Ich würde mir gern aus " American Pie - Band Camp " das Lied, welches die Band am Schluss spielt(vor der Schule) aus der DVD holen aber ohne die Stimmen. Die Sagen nämlich noch "das ist meine band", "das ist ihre komposition". Das möchte ich nicht mithaben. Könnte man das vielleicht irgendwie machen? Ich hätte unter anderem auch Magix Video Deluxe falls das helfen sollte.

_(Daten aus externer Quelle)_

-- ==== Sys2Proof/Laws/Ops.lean ====
section
/-! SUPPORT. What the register file, the write-back and the pins of a step do. -/

namespace Sys2Proof.Machine

/-! ## The register file -/

@[simp] theorem RegFile.read_index_zero (x : RegFile) : x.read 0 = 0x0000 := rfl

@[simp] theorem RegFile.write_index_zero (x : RegFile) (v : Word) : x.write 0 v = x := rfl

theorem RegFile.read_succ (x : RegFile) (n : Nat) (h : n + 1 < 16) :
    x.read ⟨n + 1, h⟩ = x.cells[n] := rfl

theorem RegFile.write_succ (x : RegFile) (n : Nat) (h : n + 1 < 16) (v : Word) :
    x.write ⟨n + 1, h⟩ v = ⟨x.cells.set n v⟩ := rfl

/-- Reading after a write: the written register, unless it is r0, and every other register as before. -/
theorem RegFile.read_write (x : RegFile) (d r : RegIdx) (v : Word) :
    (x.write d v).read r = if r = d ∧ d ≠ 0 then v else x.read r := by
  match d, r with
  | ⟨0, _⟩, r => simp
  | ⟨n + 1, _⟩, ⟨0, _⟩ =>
    have h : (⟨0, by omega⟩ : RegIdx) ≠ ⟨n + 1, by omega⟩ := by simp
    rw [if_neg (fun c => h c.1)]; rfl
  | ⟨n + 1, hn⟩, ⟨m + 1, hm⟩ =>
    rw [RegFile.write_succ, RegFile.read_succ, RegFile.read_succ, Vector.getElem_set]
    simp only [Nat.add_right_cancel_iff, ne_eq, Fin.ext_iff]
    by_cases c : n = m
    · subst c; simp
    · simp [c, Ne.symm c]

@[simp] theorem RegFile.read_zero_file (i : RegIdx) : RegFile.zero.read i = 0x0000 := by
  revert i; decide

/-- Two register files that read alike are the same file: r0 is no cell. -/
theorem RegFile.eq_of_read_eq (x y : RegFile) (h : ∀ i, x.read i = y.read i) : x = y := by
  obtain ⟨x⟩ := x
  obtain ⟨y⟩ := y
  congr 1
  refine Vector.ext fun n hn => ?_
  exact h ⟨n + 1, by omega⟩

/-! ## The reported value -/

@[simp] theorem reportedValue_index_zero (v : Word) : reportedValue 0 v = 0x0000 := rfl

theorem reportedValue_of_ne {d : RegIdx} (h : d ≠ 0) (v : Word) : reportedValue d v = v := if_neg h

/-- A register other than r0 reads as the value its write-back reported, and r0 as the 0 it reported. -/
theorem RegFile.read_write_self (x : RegFile) (d : RegIdx) (v : Word) :
    (x.write d v).read d = reportedValue d v := by
  rw [RegFile.read_write]
  by_cases h : d = 0
  · subst h; simp
  · simp [h, reportedValue_of_ne]

/-! ## The pins -/

@[simp] theorem Pins.event_present (w : Word) : (Pins.present w).event = .instruction w := rfl

@[simp] theorem Pins.event_assertReset : Pins.assertReset.event = .reset := rfl

theorem Pins.event_of_rst {p : Pins} (h : p.rst = true) : p.event = .reset := by simp [Pins.event, h]

theorem Pins.event_eq_idle_iff (p : Pins) : p.event = .idle ↔ p.rst = false ∧ p.instrValid = false := by
  obtain ⟨a, b, w⟩ := p
  cases a <;> cases b <;> simp [Pins.event]

theorem Pins.event_eq_instruction_iff (p : Pins) (w : Word) :
    p.event = .instruction w ↔ p = ⟨false, true, w⟩ := by
  obtain ⟨a, b, w'⟩ := p
  cases a <;> cases b <;> simp [Pins.event]

theorem State.nextEvent_of_cons {s : State} {p : Pins} {ps : List Pins} (h : s.inputs = p :: ps) :
    s.nextEvent = p.event := by simp [State.nextEvent, h]

theorem State.nextEvent_of_nil {s : State} (h : s.inputs = []) : s.nextEvent = .idle := by
  simp [State.nextEvent, h]

end Sys2Proof.Machine
end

schonmal vielen Dank für Hilfe!!


----------



## chmee (20. Juli 2006)

Nein das geht nicht.

Hiermit geht es einfacher :

DVD anmachen, wenn der Song kommt, die 221122 mit Deinem Handy anrufen.
30 Sekunden fiedeln lassen, und in den nächsten Minuten bekommst Du ne SMS
mit dem Titel und der Band.
Nicht zu laut, nicht zu nah an die Box, am Besten den Chorus spielen,dann sollte es schon gehen.

mfg chmee

p.s.: Das heisst nicht Musik "aus" einer DVD, sondern "von".
"Aus" einer Jukebox wäre richtig *Grumpf*

p.p.s.: http://www.schieb.de/tipps/result.php?id=434768

-------Sorry, habe vergessen etwas mehr zu erklären ------
Man kann über einige Umwege die Audiospur aus der DVD-VOB-Datei extrahieren.
Dann kann man aus den 90 Minuten den Song rausschneiden. Aber die Sprache
bekommst Du nicht raus.
Vielleicht ist es einfacher, den DVD-Player an den Soundkarten-In zu hängen
und einfach aufzunehmen. Das DeCSSen und Extrahieren der DVD aufm Rechner
wird echt lange dauern..


----------



## FingerSkill (13. August 2006)

Ich haette eine Idee 

Es gibt das Tool: DVD Audio Extractor damit kann man immer eine *.wav etc. pro Kapitel einer DVD erstellen.
Das ganze geht ausserdem sehr schnell!

Danach nimmst du einmal das Kapitel in Deutsch, einmal in Englisch schiebst sie so uebereinander das sich die Phasen des Songs um 180° drehen. und schon hast du die Stimmen solo. Dann loescht du die Englische Spur holst dir noch ma ne neue Deutsche und stellst die Stimmen wieder um 180° verdrehte Phase auf dann sollte der Song frei sein 

Oder du schaust auf die Credits da sollte der Song aufgeführt sein und dann kannst du ihn dir ja kaufen.


----------